PROBLEM REQUIREMENTS:
Below are the records; output them exactly from the first line through the line with "open Sys2Proof Sys2Proof.Machine", stopping there.

+===+

-- ==== Sys2Proof/Tests/Slice0.lean ====
section
/-! SUPPORT. Tests: each check of WellFormed refuses an ill-formed term; the spec's own worked examples; and for every statement of the
obligations with hypotheses, a concrete state and operands that meet them (`witness_…`, one part for each clause). -/

namespace Sys2Proof.Tests

-- One theorem at a time: each of the many kernel evaluations below would otherwise wait in a thread of its own.
set_option Elab.async false

open Sys2Proof Sys2Proof.Machine

/-! ### Small states -/

/-- What a reader sees of the state that a command leaves. -/
def after {α : Type} (i : Instr) (s : State) (f : State → α) : Option α :=
  match exec i s with
  | .next t => some (f t)
  | _ => none

/-- Reset with circuit 0 changed. -/
def c0 (f : Circuit → Circuit) : State := State.reset.setCircuit 0 (f .reset)

/-- A frame of CP0 with its owner. -/
def sent (s : State) (code : Octet) (ps : List Octet) : State := s.setTransit .cp0 (some (.atOwner ⟨code, ps⟩))

/-- The result on its way to CP0. -/
def answer (t : State) : Option (List Octet) :=
  match t.transit.cp0 with
  | some (.returning r) => some r
  | _ => none

def p0 (f : PortUnit → PortUnit) : State :=
  ({ State.reset with resetAsserted := false } : State).setPort .cp0 (f { PortUnit.reset with phase := .command })

def u0 (f : SupUnit → SupUnit) : State := State.reset.setSup .cp0 (f (.reset 0x1A2B))

def path0 (f : PathUnit → PathUnit) (s : State) : State := s.setPath .x (f (s.pathUnit .x))

/-- The layout of the example of section 3.5. -/
def lay : Layout := ⟨.structured, [1, 2, 16], 2, 4, 0x0123, 0x0456, 50, 8⟩

def layU : Layout := ⟨.unstructured, [], 1, 2, 7, 9, 1, 1⟩

/-- Circuit 0 open with a layout. -/
def open0 (l : Layout) (state : CState) (f : Circuit → Circuit) : State :=
  c0 fun v => f { v with layout := some l, state := state, ring := List.replicate l.capacity .emptySlot,
                         packetizer := .opened }
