/-- The outputs of a PASS (R30, R157): the frames and events in order (R160, R184, R188), a discharge request, then a
heartbeat, and the receive fault, the reserved code, the key, the transmit faults; and the decoded outputs of
the frame routed (R93, R94, R97, R98), 0 where not selected. -/
def Obligations.PassOutputsInPhaseOrder : Prop :=
  ∀ s : State, s.cfg.ok = true → s.cmdPhase = .top → InputTyped s.cfg s.inp →
    ∃ (t : State) (dreq fire : Bool), exec .pass s = .next t ∧
      (dreq = true ↔ s.inp.key = some s.cfg.keyDreq) ∧
      (fire = true ↔ s.inp.key ≠ some 0x76 ∧ Fires s.inp.now s.lastFireTick) ∧
      t.out.hbFire = fire ∧
      t.out.rxKind = kindOf s.cfg s.inp.rx ∧
      t.out.canResetReq = t.canResetReq ∧
      t.out.tx = (if dreq then [dreqFrame s.cfg] else []) ++
        (if fire then heartbeatFrames s.cfg s.vcuState else []) ∧
      t.out.diag = transportEvents .rx s.inp.rxFault ++ enumEvents s.cfg s.inp.rx ++
        topKeyEvents s.cfg s.inp.key ++
        (if dreq then transportEvents .tx s.inp.txFaultDreq else []) ++
        (if fire && decide (s.vcuState ≠ .none) then transportEvents .tx s.inp.txFaultHb else []) ∧
      (∀ f, s.inp.rx = some f → kindOf s.cfg (some f) = .bmsHeartbeat →
        t.out.hbState = hbStateOf s.cfg (framePayload f) ∧ t.out.hbSoc = hbSocOf s.cfg (framePayload f) ∧
        (t.out.hbStateReserved = false ↔ NamedCode s.cfg (hbStateOf s.cfg (framePayload f))) ∧
        t.out.drResponse = 0) ∧
      (∀ f, s.inp.rx = some f → kindOf s.cfg (some f) = .bmsDischargeResponse →
        t.out.drResponse = drOf s.cfg (framePayload f) ∧ t.out.hbState = 0 ∧ t.out.hbSoc = 0 ∧
        t.out.hbStateReserved = false) ∧
      (kindOf s.cfg s.inp.rx ≠ .bmsHeartbeat → kindOf s.cfg s.inp.rx ≠ .bmsDischargeResponse →
        t.out.hbState = 0 ∧ t.out.hbSoc = 0 ∧ t.out.hbStateReserved = false ∧ t.out.drResponse = 0)

/-- PASS_RESUME (R158): with no character (R139) no register changes, no frame goes out and nothing is
raised; with a character it is CMD_HBCFG, SCHED_CHECK, its fire condition and TX_HB, in this order, then
`can_reset_req` shows the register. There is no phase 1 and no phase 2. -/
def Obligations.ResumeIsTheSecondKeyThenPhaseFour : Prop :=
  ∀ s : State, s.cmdPhase = .hbConfig → InputTyped s.cfg s.inp →
    (s.inp.key = none → exec .passResume s = .next { s with
      rxBuf := Buffer.empty, txBuf := Buffer.empty, latch := Latches.clear
      out := { Output.clear with canResetReq := s.canResetReq } }) ∧
    (∀ c, s.inp.key = some c → ∃ b d e f,
      exec (.cmdHbcfg c) { s with
        rxBuf := Buffer.empty, txBuf := Buffer.empty, latch := Latches.clear, out := Output.clear } = .next b ∧
      exec .schedCheck b = .next d ∧ exec .schedCheckFire d = .next e ∧ exec .txHb e = .next f ∧
      exec .passResume s = .next { f with out := { f.out with canResetReq := f.canResetReq } })

/-- PASS_RESUME with a character (R158): the second key, then phase 4 with the mode just written. -/
def Obligations.ResumeWithCharacterFinishesThePass : Prop :=
  ∀ (s : State) (c : Byte), s.cmdPhase = .hbConfig → InputTyped s.cfg s.inp → s.inp.key = some c →
    s.cfg.updateTickInNone = false → s.cfg.updateTickOnFault = true →
    ∃ (t : State) (fire : Bool) (mode : VcuState), exec .passResume s = .next t ∧
      mode = (modeOfKey c).getD s.vcuState ∧
      (fire = true ↔ Fires s.inp.now s.lastFireTick) ∧
      t.vcuState = mode ∧ t.cmdPhase = .top ∧
      t.lastFireTick = (if fire && decide (mode ≠ .none) then s.inp.now else s.lastFireTick) ∧
      (t.canResetReq = true ↔
        s.canResetReq = true ∨ (fire = true ∧ mode ≠ .none ∧ s.inp.txFaultHb ≠ 0)) ∧
      t.out.rxKind = .none ∧ t.out.hbState = 0 ∧ t.out.hbSoc = 0 ∧ t.out.hbStateReserved = false ∧
      t.out.drResponse = 0 ∧ t.out.hbFire = fire ∧ t.out.canResetReq = t.canResetReq ∧
      t.out.tx = (if fire then heartbeatFrames s.cfg mode else []) ∧
      t.out.diag = cfgKeyEvents c ++
        (if fire && decide (mode ≠ .none) then transportEvents .tx s.inp.txFaultHb else [])

/-- RESET writes the four registers and leaves the configuration and what is lined up; nothing transient
survives (R210): two states with one configuration and one line-up reset to the same state. -/
def Obligations.ResetGivesTheResetValues : Prop :=
  (∀ s u : State, s.cfg = u.cfg → s.stim = u.stim → s.draws = u.draws → exec .reset s = exec .reset u) ∧
  ∀ s : State, ∃ t, exec .reset s = .next t ∧
    t.lastFireTick = s.cfg.resetLastFireTick ∧ t.vcuState = s.cfg.resetVcuState ∧ t.cmdPhase = .top ∧
    t.canResetReq = false ∧ t.cfg = s.cfg ∧ t.stim = s.stim ∧ t.draws = s.draws ∧
    t.out.tx = [] ∧ t.out.diag = []

/-- The state after reset has the reset values of R31, for every configuration. -/
def Obligations.ResetStateHasTheResetValues : Prop :=
  ∀ cfg : Config,
    (State.resetWith cfg).lastFireTick = cfg.resetLastFireTick ∧
    (State.resetWith cfg).vcuState = cfg.resetVcuState ∧
    (State.resetWith cfg).cmdPhase = .top ∧ (State.resetWith cfg).canResetReq = false ∧
    Config.default.resetLastFireTick = 0 ∧ State.reset = State.resetWith Config.default

/-! ### Every step -/

/-- The invariant holds after reset, whatever the configuration. It speaks of the frame buffers and the output
record, to which the spec gives no reset value (R31 gives the four registers only): that they are empty at
reset, and the buffers' form, are the MODEL's choice (DESIGN CHOICE, log entries 8 and 23). -/
def Obligations.InvariantHoldsAtReset : Prop :=
  ∀ cfg : Config, Inv (State.resetWith cfg)

/-- Every step keeps the invariant: the frame buffers in canonical form, only the block's own frames in
`tx`, only events with a cause in `diag`. -/
def Obligations.StepKeepsTheInvariant : Prop :=
  ∀ s t : State, Inv s → step s = .next t → Inv t

/-- No step changes the configuration: the Bit-Field Table has no runtime mutation (R53). -/
def Obligations.ConfigurationIsConstant : Prop :=
  ∀ s t : State, step s = .next t → t.cfg = s.cfg

/-- Nothing that lives inside a step is retained: two states that agree on the four registers, the
configuration and what is lined up take the same step of the block, outputs included (R20, R26). -/
def Obligations.NothingElseIsRetained : Prop :=
  ∀ (s t : State) (e : LoopEvent), SameRetained s t → nextEvent s = some e → step s = step t

/-- An input that is not sampled has no effect (R29). In a PASS_RESUME: the acknowledge, the frame, its fault
and the discharge-request result; with no character the tick and the heartbeat result as well. In a PASS that
takes `'v'`: the tick and both transmit results. In a PASS without `KEY_DREQ`: the discharge-request result.
In either, where no heartbeat goes out: the heartbeat result. -/
def Obligations.UnsampledInputsHaveNoEffect : Prop :=
  ∀ (s : State) (inp : Input), InputTyped s.cfg s.inp → InputTyped s.cfg inp → s.inp.key = inp.key →
    (s.inp.now = inp.now → s.inp.txFaultHb = inp.txFaultHb →
      forgetInput (exec .passResume s) = forgetInput (exec .passResume { s with inp := inp })) ∧
    (s.inp.key = none →
      forgetInput (exec .passResume s) = forgetInput (exec .passResume { s with inp := inp })) ∧
    (s.inp.now = inp.now → (∀ c, s.inp.key = some c →
        ¬ (Fires s.inp.now s.lastFireTick ∧ (modeOfKey c).getD s.vcuState ≠ .none)) →
      forgetInput (exec .passResume s) = forgetInput (exec .passResume { s with inp := inp })) ∧
    (s.inp.canResetAck = inp.canResetAck → s.inp.rx = inp.rx → s.inp.rxFault = inp.rxFault →
      (s.inp.key = some 0x76 →
        forgetInput (exec .pass s) = forgetInput (exec .pass { s with inp := inp })) ∧
      (s.inp.now = inp.now → (s.inp.key = some s.cfg.keyDreq → s.inp.txFaultDreq = inp.txFaultDreq) →
        (Fires s.inp.now s.lastFireTick → s.vcuState ≠ .none → s.inp.txFaultHb = inp.txFaultHb) →
        forgetInput (exec .pass s) = forgetInput (exec .pass { s with inp := inp })))
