-- ==== Sys2Proof/Laws/Codec.lean ====
section
/-! SUPPORT. The codec functions bit by bit, and numbers as big-endian bytes. -/

namespace Sys2Proof

/-! ### Big-endian bytes -/

theorem readBE_beBytes (n v : Nat) (rest : List Byte) (h : v < 256 ^ n) :
    readBE n (beBytes n v ++ rest) = some (v, rest) := by
  induction n generalizing v with
  | zero => simp [beBytes, readBE]; omega
  | succ n ih =>
    have hpos : 0 < 256 ^ n := Nat.pow_pos (by omega)
    have hq : v / 256 ^ n < 256 := by
      rw [Nat.div_lt_iff_lt_mul hpos, Nat.mul_comm, ← Nat.pow_succ]; exact h
    simp only [beBytes, List.cons_append, readBE, ih _ (Nat.mod_lt v hpos)]
    simp [BitVec.toNat_ofNat, Nat.mod_eq_of_lt hq, Nat.div_add_mod']

theorem beBytes_of_readBE (n : Nat) (bs rest : List Byte) (v : Nat) (h : readBE n bs = some (v, rest)) :
    v < 256 ^ n ∧ beBytes n v ++ rest = bs := by
  induction n generalizing bs v with
  | zero =>
    simp only [readBE, Option.some.injEq, Prod.mk.injEq] at h
    simp [beBytes, ← h.1, h.2]
  | succ n ih =>
    cases bs with
    | nil => simp [readBE] at h
    | cons b bs =>
      simp only [readBE] at h
      split at h
      · cases h
      · rename_i v' rest' hr
        simp only [Option.some.injEq, Prod.mk.injEq] at h
        obtain ⟨hv, hb⟩ := ih bs v' (by rw [hr, h.2])
        have hpos : 0 < 256 ^ n := Nat.pow_pos (by omega)
        have hb8 : b.toNat < 256 := b.isLt
        obtain ⟨rfl, rfl⟩ := h
        have hdiv : (b.toNat * 256 ^ n + v') / 256 ^ n = b.toNat := by
          rw [Nat.mul_comm, Nat.mul_add_div hpos, Nat.div_eq_of_lt hv, Nat.add_zero]
        have hmod : (b.toNat * 256 ^ n + v') % 256 ^ n = v' := by
          rw [Nat.mul_comm, Nat.mul_add_mod, Nat.mod_eq_of_lt hv]
        refine ⟨?_, ?_⟩
        · rw [Nat.pow_succ, Nat.mul_comm (256 ^ n)]
          calc b.toNat * 256 ^ n + v' < b.toNat * 256 ^ n + 256 ^ n := by omega
            _ = (b.toNat + 1) * 256 ^ n := by ring
            _ ≤ 256 * 256 ^ n := Nat.mul_le_mul_right _ (by omega)
        · simp only [beBytes, hdiv, hmod, List.cons_append, hb, BitVec.ofNat_toNat, BitVec.setWidth_eq]

/-! ### Fields, bit by bit -/

theorem ones_getLsbD (w i : Nat) : (ones w).getLsbD i = (decide (i < 64) && decide (i < w)) := by
  simp [ones, BitVec.getLsbD_ofNat, Nat.testBit_two_pow_sub_one]

theorem fieldmask_getLsbD (start stop i : Nat) (h : stop ≤ start) :
    (fieldmask start stop).getLsbD i = (decide (i < 64) && decide (stop ≤ i) && decide (i ≤ start)) := by
  simp only [fieldmask, BitVec.getLsbD_shiftLeft, ones_getLsbD, fieldWidth]
  rw [Bool.eq_iff_iff]
  simp
  omega

theorem extractBits_getLsbD (w : Word) (start stop i : Nat) (h : stop ≤ start) (h63 : start ≤ 63) :
    (extractBits w start stop).getLsbD i = (decide (i ≤ start - stop) && w.getLsbD (stop + i)) := by
  simp only [extractBits, BitVec.getLsbD_ushiftRight, BitVec.getLsbD_and, fieldmask_getLsbD _ _ _ h]
  by_cases hi : i ≤ start - stop
  · have h1 : stop + i < 64 := by omega
    have h2 : stop + i ≤ start := by omega
    simp [hi, h1, h2]
  · have h2 : ¬ stop + i ≤ start := by omega
    simp [hi, h2]

theorem insertBits_getLsbD (w v : Word) (start stop i : Nat) (h : stop ≤ start) (hi : i < 64) :
    (insertBits w start stop v).getLsbD i =
      if stop ≤ i ∧ i ≤ start then v.getLsbD (i - stop) else w.getLsbD i := by
  simp only [insertBits, BitVec.getLsbD_or, BitVec.getLsbD_and, BitVec.getLsbD_not, BitVec.getLsbD_shiftLeft,
    fieldmask_getLsbD _ _ _ h, ones_getLsbD, fieldWidth]
  by_cases h1 : stop ≤ i <;> by_cases h2 : i ≤ start
  · have : i - stop < start - stop + 1 := by omega
    have : i - stop < 64 := by omega
    simp [*]
  · have : ¬ (i - stop < start - stop + 1) := by omega
    simp [*]
  · simp [*]
  · simp [*]

/-- `extract` as arithmetic (R12): `(W div 2^end) mod 2^w`. -/
theorem extractBits_toNat (w : Word) (start stop : Nat) (h : stop ≤ start) (h63 : start ≤ 63) :
    (extractBits w start stop).toNat = w.toNat / 2 ^ stop % 2 ^ fieldWidth start stop := by
  apply Nat.eq_of_testBit_eq
  intro i
  rw [BitVec.testBit_toNat, extractBits_getLsbD _ _ _ _ h h63, Nat.testBit_mod_two_pow, Nat.testBit_div_two_pow,
    BitVec.testBit_toNat, fieldWidth, Nat.add_comm stop i]
  congr 1
  simp only [decide_eq_decide]
  omega

theorem byteAt_getLsbD (b : Byte) (k i : Nat) :
    (byteAt b k).getLsbD i =
      (decide (i < 64) && decide (56 - 8 * k ≤ i) && b.getLsbD (i - (56 - 8 * k))) := by
  by_cases h64 : i < 64 <;> by_cases hs : 56 - 8 * k ≤ i <;>
    simp [byteAt, h64, hs]

theorem byteOf_getLsbD (w : Word) (k i : Nat) :
    (byteOf w k).getLsbD i = (decide (i < 8) && w.getLsbD (56 - 8 * k + i)) := by
  simp [byteOf]

/-- Byte 0 of a byte placed at byte 0 is that byte. -/
@[simp] theorem byteOf_byteAt_zero (b : Byte) : byteOf (byteAt b 0) 0 = b := by
  apply BitVec.eq_of_getLsbD_eq
  intro i hi
  rw [byteOf_getLsbD, byteAt_getLsbD]
  simp [hi]
  omega

/-- A command byte is its tag shifted to bit 7 (R67, R68). -/
theorem commandByte_eq (tag : BitVec 1) : commandByte tag = tag.setWidth 8 <<< 7 := by
  revert tag; decide

theorem commandByte_inj {a b : BitVec 1} (h : commandByte a = commandByte b) : a = b := by
  revert a b; decide

end Sys2Proof

namespace Sys2Proof.Machine

/-- Bit `i` of a loaded word: bit `i mod 8` of byte `(63 - i) / 8`, where that byte is valid. -/
theorem loadWord_getLsbD (m : Memory) (len i : Nat) (hlen : len ≤ 8) (hi : i < 64) :
    (loadWord m len).getLsbD i =
      (decide ((63 - i) / 8 < len) && (m.read ((63 - i) / 8)).getLsbD (i % 8)) := by
  induction len with
  | zero => simp [loadWord]
  | succ k ih =>
    rw [loadWord, BitVec.getLsbD_or, ih (by omega), byteAt_getLsbD]
    by_cases hk : (63 - i) / 8 = k
    · have h1 : 56 - 8 * k ≤ i := by omega
      have h2 : i - (56 - 8 * k) = i % 8 := by omega
      simp [hk, hi, h1, h2]
    · by_cases hlt : (63 - i) / 8 < k
      · have h1 : (63 - i) / 8 < k + 1 := by omega
        have h2 : ∀ b : Byte, b.getLsbD (i - (56 - 8 * k)) = false := fun b =>
          BitVec.getLsbD_of_ge b _ (by omega)
        simp [hlt, h1, h2]
      · have h1 : ¬ ((63 - i) / 8 < k + 1) := by omega
        have h2 : ¬ (56 - 8 * k ≤ i) := by omega
        simp [hlt, h1, h2]

/-- A loaded word depends on the valid bytes only (R42). -/
theorem loadWord_congr {m m' : Memory} {len : Nat} (h : ∀ k, k < len → m.read k = m'.read k) :
    loadWord m len = loadWord m' len := by
  induction len with
  | zero => rfl
  | succ k ih => rw [loadWord, loadWord, ih fun j hj => h j (by omega), h k (by omega)]

end Sys2Proof.Machine
end

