/-- The TX buffer after STOREW of one byte. -/
theorem storeByte_read (b : Buffer) (byte : Byte) (k : Nat) :
    (storeWord b (byteAt byte 0) 1).mem.read k =
      if k = 0 then byte else if k < 8 then 0 else b.mem.read k := by
  rw [storeWord_read]
  by_cases h : k < 8
  · by_cases h0 : k = 0
    · subst h0; simp
    · simp [h, h0, show ¬ k < 1 by omega]
  · simp [h, show k ≠ 0 by omega]

/-- The TX buffer after STOREW of a command byte holds its frame. -/
theorem storeByte_tagFrame (b : Buffer) (id : Nat) (tag : BitVec 1) (k : Nat) (h : k < 8) :
    (storeWord b (byteAt (commandByte tag) 0) 1).mem.read k = (tagFrame id tag).bytes.toList.getD k 0 := by
  rw [storeByte_read, ← tagFrame_eq]
  simp only [h, if_true]
  have : k = 0 ∨ k = 1 ∨ k = 2 ∨ k = 3 ∨ k = 4 ∨ k = 5 ∨ k = 6 ∨ k = 7 := by omega
  rcases this with rfl | rfl | rfl | rfl | rfl | rfl | rfl | rfl <;> simp

/-- CMD_HBCFG (R134). -/
theorem cmdHbcfg_eq (c : Byte) (s : State) :
    cmdHbcfg c s = { s with
      vcuState := (modeOfKey c).getD s.vcuState
      cmdPhase := .top
      out := { s.out with diag := s.out.diag ++ cfgKeyEvents c } } := by
  have e1 : (0x73 : Byte) = keyS := rfl
  have e2 : (0x64 : Byte) = keyD := rfl
  have e3 : (0x6E : Byte) = keyN := rfl
  unfold cmdHbcfg cfgKeyEvents modeOfKey
  rw [e1, e2, e3]
  split_ifs <;> simp_all [setMode, State.withVcuState, State.withCmdPhase, leaveSubmenu, unrecognised,
    raiseDiag, State.withOut]

/-- What CMD_PHASE_3 never touches (R130 to R133). -/
theorem cmdPhase3_frame (s : State) : (cmdPhase3 s).lastFireTick = s.lastFireTick ∧
    (cmdPhase3 s).vcuState = s.vcuState ∧ (cmdPhase3 s).cfg = s.cfg ∧ (cmdPhase3 s).inp = s.inp
    ∧ (cmdPhase3 s).stim = s.stim ∧ (cmdPhase3 s).draws = s.draws := by
  unfold cmdPhase3
  split
  · simp
  · unfold cmdTop
    split_ifs
    · exact ⟨rfl, rfl, rfl, rfl, rfl, rfl⟩
    · rw [dischargeRequest_eq]; simp
    · exact ⟨rfl, rfl, rfl, rfl, rfl, rfl⟩

/-- What CMD_PHASE_3 changes, field by field (R130 to R133). -/
theorem cmdPhase3_fields (s : State) (hc : s.cfg.ok = true) :
    (cmdPhase3 s).lastFireTick = s.lastFireTick ∧ (cmdPhase3 s).vcuState = s.vcuState ∧
    (cmdPhase3 s).cmdPhase = (if s.inp.key = some 0x76 then .hbConfig else s.cmdPhase) ∧
      (cmdPhase3 s).cfg = s.cfg ∧ (cmdPhase3 s).stim = s.stim ∧
    (cmdPhase3 s).draws = s.draws ∧ (cmdPhase3 s).inp = s.inp ∧ (cmdPhase3 s).rxBuf = s.rxBuf ∧
    (cmdPhase3 s).canResetReq = (s.canResetReq || decide (s.inp.key = some s.cfg.keyDreq ∧
      s.inp.txFaultDreq ≠ 0)) ∧
    (cmdPhase3 s).out.tx = s.out.tx ++ (if s.inp.key = some s.cfg.keyDreq then [dreqFrame s.cfg] else []) ∧
    (cmdPhase3 s).out.hbFire = s.out.hbFire ∧
    (cmdPhase3 s).out.rxKind = s.out.rxKind ∧
    (cmdPhase3 s).out.diag = s.out.diag ++ topKeyEvents s.cfg s.inp.key ++
      (if s.inp.key = some s.cfg.keyDreq then transportEvents .tx s.inp.txFaultDreq else []) := by
  have hk := Config.key_of_ok hc
  unfold cmdPhase3
  rcases hkey : s.inp.key with _ | c
  · simp [topKeyEvents]
  · simp only [cmdTop, topKeyEvents, show (0x76 : Byte) = keyV from rfl]
    by_cases h1 : c = keyV
    · subst h1
      simp [openSubmenu, State.withCmdPhase, Ne.symm hk]
    · rw [if_neg h1]
      by_cases h2 : c = s.cfg.keyDreq
      · rw [if_pos h2, dischargeRequest_eq]
        subst h2
        simp [h1]
      · rw [if_neg h2]
        simp [unrecognised, raiseDiag, State.withOut, h1, h2]

/-- CMD_PHASE_3 leaves the decoded outputs (R130 to R133). -/
theorem cmdPhase3_decoded (s : State) : (cmdPhase3 s).out.hbState = s.out.hbState ∧
    (cmdPhase3 s).out.hbSoc = s.out.hbSoc ∧ (cmdPhase3 s).out.hbStateReserved = s.out.hbStateReserved ∧
    (cmdPhase3 s).out.drResponse = s.out.drResponse := by
  unfold cmdPhase3
  split
  · simp
  · unfold cmdTop
    split_ifs
    · exact ⟨rfl, rfl, rfl, rfl⟩
    · rw [dischargeRequest_eq]; simp
    · exact ⟨rfl, rfl, rfl, rfl⟩

/-- TX_HB, under every reading of D13 and D14 (R152, R153). -/
theorem txHb_eq (s : State) :
    txHb s =
      if s.out.hbFire then
        if s.vcuState = .none then { s with
          lastFireTick := if s.cfg.updateTickInNone then s.inp.now else s.lastFireTick
          latch := { s.latch with rendered := none } }
        else { s with
          lastFireTick :=
            if s.inp.txFaultHb = 0 ∨ s.cfg.updateTickOnFault = true then s.inp.now else s.lastFireTick
          canResetReq := s.canResetReq || decide (s.inp.txFaultHb ≠ 0)
          txBuf := storeWord s.txBuf (byteAt ((renderByte s.cfg s.vcuState).getD 0) 0) 1
          latch := { s.latch with rendered := renderByte s.cfg s.vcuState }
          out := { s.out with
            tx := s.out.tx ++ heartbeatFrames s.cfg s.vcuState
            diag := s.out.diag ++ transportEvents .tx s.inp.txFaultHb } }
      else s := by
  unfold txHb
  by_cases hf : s.out.hbFire = true
  · rw [if_pos hf, if_pos hf]
    by_cases hv : s.vcuState = .none
    · rw [if_pos hv]
      simp only [txRendered, render, renderByte, hv, State.withLatch, skipHeartbeat, stampIf]
      split <;> simp_all [State.withLastFireTick]
    · rw [if_neg hv]
      have hr : ∃ b tag, renderByte s.cfg s.vcuState = some b ∧ b = commandByte tag ∧
        heartbeatFrames s.cfg s.vcuState = [tagFrame s.cfg.idVcuHeartbeat tag] := by
        cases h : s.vcuState
        · exact ⟨_, _, rfl, rfl, rfl⟩
        · exact ⟨_, _, rfl, rfl, rfl⟩
        · exact absurd h hv
      obtain ⟨b, tag, hb, ht, hh⟩ := hr
      simp only [txRendered, render, State.withLatch, hb, sendHeartbeat, transmitByte_eq,
        transportResult_eq, stampIf, stampsOn, hh, ht, tagFrame_eq, Option.getD_some, Bool.or_eq_true,
        decide_eq_true_eq]
      split <;> rfl
  · rw [if_neg hf, if_neg hf]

+===+

WRITTEN REPLY:
-- ==== Sys2Proof/Tests/Slice0.lean ====
section
/-! SUPPORT. Tests: each check of WellFormed refuses an ill-formed term; the spec's own worked examples; and for every statement of the
obligations with hypotheses, a concrete state and operands that meet them (`witness_…`, one part for each clause). -/

namespace Sys2Proof.Tests

-- One theorem at a time: each of the many kernel evaluations below would otherwise wait in a thread of its own.
set_option Elab.async false

open Sys2Proof Sys2Proof.Machine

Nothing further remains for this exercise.